_Work order_.
Provide again, from the entries below, every line from the one containing "s.upds := rfl" through the one containing "s.lost := rfl", exactly as written, and no other line.

::: Input data :::

/-! ### putB -/

@[simp] theorem State.putB_pending (F : FieldSpec) (b : Bool) (i : Nat) : (s.putB F b i).pending = s.pending := rfl
@[simp] theorem State.putB_core (F : FieldSpec) (b : Bool) (i : Nat) : (s.putB F b i).core = s.core := rfl
@[simp] theorem State.putB_el (F : FieldSpec) (b : Bool) (i : Nat) : (s.putB F b i).el = s.el := rfl
@[simp] theorem State.putB_prs (F : FieldSpec) (b : Bool) (i : Nat) : (s.putB F b i).prs = s.prs := rfl
@[simp] theorem State.putB_fnt (F : FieldSpec) (b : Bool) (i : Nat) : (s.putB F b i).fnt = s.fnt := rfl
@[simp] theorem State.putB_sch (F : FieldSpec) (b : Bool) (i : Nat) : (s.putB F b i).sch = s.sch := rfl
@[simp] theorem State.putB_dma (F : FieldSpec) (b : Bool) (i : Nat) : (s.putB F b i).dma = s.dma := rfl
@[simp] theorem State.putB_img (F : FieldSpec) (b : Bool) (i : Nat) : (s.putB F b i).img = s.img := rfl
@[simp] theorem State.putB_hif (F : FieldSpec) (b : Bool) (i : Nat) : (s.putB F b i).hif = s.hif := rfl
@[simp] theorem State.putB_sec (F : FieldSpec) (b : Bool) (i : Nat) : (s.putB F b i).sec = s.sec := rfl
@[simp] theorem State.putB_pins (F : FieldSpec) (b : Bool) (i : Nat) : (s.putB F b i).pins = s.pins := rfl
@[simp] theorem State.putB_fe (F : FieldSpec) (b : Bool) (i : Nat) : (s.putB F b i).fe = s.fe := rfl
@[simp] theorem State.putB_conns (F : FieldSpec) (b : Bool) (i : Nat) : (s.putB F b i).conns = s.conns := rfl
@[simp] theorem State.putB_ctrls (F : FieldSpec) (b : Bool) (i : Nat) : (s.putB F b i).ctrls = s.ctrls := rfl
@[simp] theorem State.putB_cmds (F : FieldSpec) (b : Bool) (i : Nat) : (s.putB F b i).cmds = s.cmds := rfl
@[simp] theorem State.putB_units (F : FieldSpec) (b : Bool) (i : Nat) : (s.putB F b i).units = s.units := rfl
@[simp] theorem State.putB_seq (F : FieldSpec) (b : Bool) (i : Nat) : (s.putB F b i).seq = s.seq := rfl
@[simp] theorem State.putB_ingress (F : FieldSpec) (b : Bool) (i : Nat) : (s.putB F b i).ingress = s.ingress := rfl
@[simp] theorem State.putB_reserved (F : FieldSpec) (b : Bool) (i : Nat) : (s.putB F b i).reserved = s.reserved := rfl
@[simp] theorem State.putB_anaChange (F : FieldSpec) (b : Bool) (i : Nat) : (s.putB F b i).anaChange = s.anaChange := rfl
@[simp] theorem State.putB_rdUnits (F : FieldSpec) (b : Bool) (i : Nat) : (s.putB F b i).rdUnits = s.rdUnits := rfl
@[simp] theorem State.putB_wrUnits (F : FieldSpec) (b : Bool) (i : Nat) : (s.putB F b i).wrUnits = s.wrUnits := rfl
@[simp] theorem State.putB_rdBytes (F : FieldSpec) (b : Bool) (i : Nat) : (s.putB F b i).rdBytes = s.rdBytes := rfl
@[simp] theorem State.putB_wrBytes (F : FieldSpec) (b : Bool) (i : Nat) : (s.putB F b i).wrBytes = s.wrBytes := rfl
@[simp] theorem State.putB_mediaErrs (F : FieldSpec) (b : Bool) (i : Nat) : (s.putB F b i).mediaErrs = s.mediaErrs := rfl
@[simp] theorem State.putB_zn (F : FieldSpec) (b : Bool) (i : Nat) : (s.putB F b i).zn = s.zn := rfl
@[simp] theorem State.putB_cs (F : FieldSpec) (b : Bool) (i : Nat) : (s.putB F b i).cs = s.cs := rfl
@[simp] theorem State.putB_upds (F : FieldSpec) (b : Bool) (i : Nat) : (s.putB F b i).upds = s.upds := rfl
@[simp] theorem State.putB_sigs (F : FieldSpec) (b : Bool) (i : Nat) : (s.putB F b i).sigs = s.sigs := rfl
@[simp] theorem State.putB_lost (F : FieldSpec) (b : Bool) (i : Nat) : (s.putB F b i).lost = s.lost := rfl
@[simp] theorem State.putB_repairs (F : FieldSpec) (b : Bool) (i : Nat) : (s.putB F b i).repairs = s.repairs := rfl
@[simp] theorem State.putB_walks (F : FieldSpec) (b : Bool) (i : Nat) : (s.putB F b i).walks = s.walks := rfl
@[simp] theorem State.putB_drvs (F : FieldSpec) (b : Bool) (i : Nat) : (s.putB F b i).drvs = s.drvs := rfl
@[simp] theorem State.putB_tagNo (F : FieldSpec) (b : Bool) (i : Nat) : (s.putB F b i).tagNo = s.tagNo := rfl
@[simp] theorem State.putB_cast (F : FieldSpec) (b : Bool) (i : Nat) : (s.putB F b i).cast = s.cast := rfl
@[simp] theorem State.putB_st0 (F : FieldSpec) (b : Bool) (i : Nat) : (s.putB F b i).st0 = s.st0 := rfl
@[simp] theorem State.putB_st1 (F : FieldSpec) (b : Bool) (i : Nat) : (s.putB F b i).st1 = s.st1 := rfl
@[simp] theorem State.putB_stage (F : FieldSpec) (b : Bool) (i : Nat) : (s.putB F b i).stage = s.stage := rfl
@[simp] theorem State.putB_hostBuf (F : FieldSpec) (b : Bool) (i : Nat) : (s.putB F b i).hostBuf = s.hostBuf := rfl
@[simp] theorem State.putB_corrHour (F : FieldSpec) (b : Bool) (i : Nat) : (s.putB F b i).corrHour = s.corrHour := rfl
@[simp] theorem State.putB_out (F : FieldSpec) (b : Bool) (i : Nat) : (s.putB F b i).out = s.out := rfl
@[simp] theorem State.putB_withheld (F : FieldSpec) (b : Bool) (i : Nat) : (s.putB F b i).withheld = s.withheld := rfl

:::

_Response for this exercise_.
@[simp] theorem State.putB_upds (F : FieldSpec) (b : Bool) (i : Nat) : (s.putB F b i).upds = s.upds := rfl
@[simp] theorem State.putB_sigs (F : FieldSpec) (b : Bool) (i : Nat) : (s.putB F b i).sigs = s.sigs := rfl
@[simp] theorem State.putB_lost (F : FieldSpec) (b : Bool) (i : Nat) : (s.putB F b i).lost = s.lost := rfl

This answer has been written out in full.